Absolute bioavailability is the fraction of the total dose that reaches the systemic circulation. It can have values between zero when the drug is not absorbed at all to 1 when all the administered dose reaches the systemic circulation. The absolute bioavailability can be expressed in terms of percentage (0% - 100%).

The relative bioavailability is the bioavailability of a drug product relative to the bioavailability of another drug product (reference standard preparation). The relative bioavailability can have any value above zero. It can be more than one when the product under investigation has bioavailability higher than that of the reference standard.
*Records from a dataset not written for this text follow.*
/-- m with what reporting changes taken from r: events, the event ring and its signals, page errors, counters, the Felt log, FAULT_N. -/
def Mod.reported (m r : Mod) : Mod :=
  { m with events := r.events, felt := r.felt, pins := r.pins, host := r.host, out := r.out, pages := r.pages, regs := r.regs }

/-- Between m and m' lies only reporting. -/
def Mod.Quiet (m m' : Mod) : Prop := m' = m.reported m'

/-- From s to t only the engine of slot k, which became e, the bytes under the writes of l in its store, their poison, and reports have changed. -/
structure State.Effect (s t : State) (k : Nat) (l : List Acc) (e : Engine) : Prop where
  engine : t.eng k = e
  engines : ∀ j, j ≠ k → t.eng j = s.eng j
  others : ∀ b, (∀ a ∈ l, a.wr = true → b < esAddr k a.off ∨ esAddr k a.off + a.n ≤ b) → t.byte b = s.byte b
  rest : t = { s with core := { s.core.reported t.core with engs := t.core.engs, mem := t.core.mem, poison := t.core.poison } }

/-- The store of slot k after writes of offset and byte in order: the last write to an offset counts, a byte under none is as before. -/
def State.Wrote (s t : State) (k : Nat) (ws : List (Nat × Nat)) : Prop :=
  ∀ a, a < 2 ^ 22 → t.byte (esAddr k a) = ((ws.reverse.find? (fun w => w.1 = a)).map (fun w => w.2 % 256)).getD (s.byte (esAddr k a))

/-- D1 finds no difference in a tile that slot k drains: checking is off, or no line differs (R192, R193). -/
def State.Checked (s : State) (k : Nat) (t : Tile) : Prop := s.core.flag (pgSlot k) 0x104 0 = true → t.mismatch (s.core.fld pgCal 0x104 2 3) none = none

/-- An engine has reported a record: NONFINITE stays once a record with a NaN or an infinity has set it (R95). -/
def Engine.reported (e : Engine) (r : NumRec) : Bool := e.nonfinite || decide (r.nan ≠ 0) || decide (r.inf ≠ 0)

/-! The host at the registers -/

/-- The host reaches a page and the page's own block answers (R41, R551, R568, R577). -/
structure State.Open (s : State) (pg : Nat) : Prop where
  awake : s.core.host.d3 = false
  answers : s.core.reachable pg = true
  own : s.core.shadow pg = false

/-- The page is also enabled and no disable of it is in progress, so that its command fields act (R317, R438, R560). -/
structure State.Acts (s : State) (pg : Nat) : Prop where
  here : s.Open pg
  enabled : (s.core.page pg).enabled = true
  steady : (s.core.page pg).busy = false

/-- A record of an event has been added, newest first, with code, page and detail words. -/
def State.raised (s t : State) (pg code d0 d1 d2 d3 : Nat) : Prop :=
  ∃ e ∈ t.core.events.take (t.core.events.length - s.core.events.length), e.page = pg ∧ e.code = code ∧ e.time = s.core.time
    ∧ e.d0 = d0 % 2 ^ 32 ∧ e.d1 = d1 % 2 ^ 32 ∧ e.d2 = d2 % 2 ^ 32 ∧ e.d3 = d3 % 2 ^ 32

/-! Instructions that use the scale ledger -/

/-- What opening an entry for an operation gives (R147, R148): the entry, whether the operation opened it for the step, the reason of a seeding, and
whether its margin is reported. -/
structure LedgerSeen where
  entry : LEntry
  first : Bool
  why : Nat
  bad : Bool

/-- The operation seeded the entry (R148, R155). -/
def LedgerSeen.seeded (x : LedgerSeen) : Bool := x.first && x.entry.seeding
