-- ==== Sys2Proof/Certificates/Slice0/Obligations.lean ====
section
/-! DEFINITION. The claims about the machine, each a proposition that the spec's rules give. Where a claim gives the whole next state by an equation, everything that the right-hand side does not change stays as it was: that is its frame. -/
open Sys2Proof Sys2Proof.Machine

/-! Scalar instructions -/

/-- R221, integer register forms: sD takes the result, nothing else changes but the pc and the loops. R221, immediate forms: IMM is sign-extended to 64 bits (R204); a shift count is IMM[5:0] with the bits above zero; LIH takes IMM[19:0]. R221, binary32 forms: RNE, FFMA with one rounding, results in bits [31:0] with the bits above zero; the conversions clamp and take NaN to 0. -/
def Obligations.ScalarArithmetic : Prop :=
  (
    (
      ∀ (s : State) (n k : Nat) (f : RFmt), namesDAB f →
        let a := (s.eng k).getS f.a.toNat
        let b := (s.eng k).getS f.b.toNat
        let gives := fun (c : Instr) (v : W64) => s.Next c n k → exec c s = .next (s.wroteS k f.d v)
        gives (.add n f) (a + b) ∧ gives (.sub n f) (a - b) ∧ gives (.and n f) (a &&& b) ∧ gives (.or n f) (a ||| b) ∧ gives (.xor n f) (a ^^^ b)
        ∧ gives (.shl n f) (a <<< (b.toNat % 64)) ∧ gives (.shr n f) (a >>> (b.toNat % 64)) ∧ gives (.sra n f) (a.sshiftRight (b.toNat % 64))
        ∧ gives (.mul n f) (a * b) ∧ gives (.mulhu n f) (BitVec.ofNat 64 (a.toNat * b.toNat / 2 ^ 64))
        ∧ gives (.min n f) (if a.toInt < b.toInt then a else b) ∧ gives (.max n f) (if a.toInt < b.toInt then b else a)
        ∧ gives (.slt n f) (if a.toInt < b.toInt then 1#64 else 0#64) ∧ gives (.sltu n f) (if a.toNat < b.toNat then 1#64 else 0#64))
    ∧ (
      ∀ (s : State) (n k : Nat) (f : IFmt), immDA f →
        let a := (s.eng k).getS f.a.toNat
        let imm := f.imm.signExtend 64
        let gives := fun (c : Instr) (v : W64) => s.Next c n k → exec c s = .next (s.wroteS k f.d v)
        gives (.addi n f) (a + imm) ∧ gives (.andi n f) (a &&& imm) ∧ gives (.ori n f) (a ||| imm) ∧ gives (.xori n f) (a ^^^ imm)
        ∧ (f.imm.toNat < 64 → gives (.shli n f) (a <<< f.imm.toNat) ∧ gives (.shri n f) (a >>> f.imm.toNat) ∧ gives (.srai n f) (a.sshiftRight f.imm.toNat))
        ∧ gives (.li n f) imm
        ∧ (f.imm.toNat < 2 ^ 20 → gives (.lih n f) (BitVec.ofNat 64 (a.toNat % 2 ^ 44 + f.imm.toNat * 2 ^ 44)))))
  ∧ (
    ∀ (s : State) (n k : Nat) (f : RFmt),
      let a := (s.eng k).f32 f.a
      let b := (s.eng k).f32 f.b
      let c := (s.eng k).f32 f.c
      let gives := fun (i : Instr) (v : W64) => s.Next i n k → exec i s = .next (s.wroteS k f.d v)
      (namesDAB f → gives (.fadd n f) (b32s (addB32 .rne a b)) ∧ gives (.fsub n f) (b32s (addB32 .rne a b.neg)) ∧ gives (.fmul n f) (b32s (mulB32 .rne a b))
        ∧ gives (.fmin n f) (b32s (a.minimum b)) ∧ gives (.fmax n f) (b32s (a.maximum b)))
      ∧ (namesDABC f → gives (.ffma n f) (b32s (fmaB32 .rne a b c)))
      ∧ (namesDA f → gives (.fcvtSi n f) (fcvtSi64 a) ∧ gives (.fcvtIs n f) (b32s (roundB32 .rne 0 (Val.ofInt ((s.eng k).getS f.a.toNat).toInt)))))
The first-order absorption rate constant is the rate constant that determines the rate of drug absorption from the site of administration. Larger absorption rate constant results in faster rate of drug absorption.

The absorption rate constant determined after drug administration is an operative rate constant that accounts for all the necessary steps required for drug absorption into the systemic circulation including disintegration, dissolution and absorption.

The first-order absorption rate constant has units of time^-1.

The total body clearance is the volume of the plasma or blood which is completely cleared from the drug per unit time. It has units of volume/time.

The CL_T for a drug is constant within a patient (dose and concentration independent) when the elimination processes follow first-order kinetics.

The total body clearance is a measure of the efficiency of all eliminating organs in eliminating the drug and it is the sum of all organ clearances (i.e. CL_T is the sum of the renal clearance, hepatic clearance and all other organ clearances).

The elimination rate constant and the half life (the dependent pharmacokinetic parameters) are dependent on (is determined from) the total body clearance and the volume of distribution (the independent pharmacokinetic parameters).

The volume of distribution is the apparent volume in which the drug can distribute in. It is the factor that relates the amount of drug in the body to the concentration of the drug in the sampling site. It is not an actual volume, however it is a hypothetical volume determined by the drug distribution behavior.

The volume of distribution ranges from 3-5 liters to more than 25 L/kg. Drugs with higher affinity for tissues, have higher volume of distribution.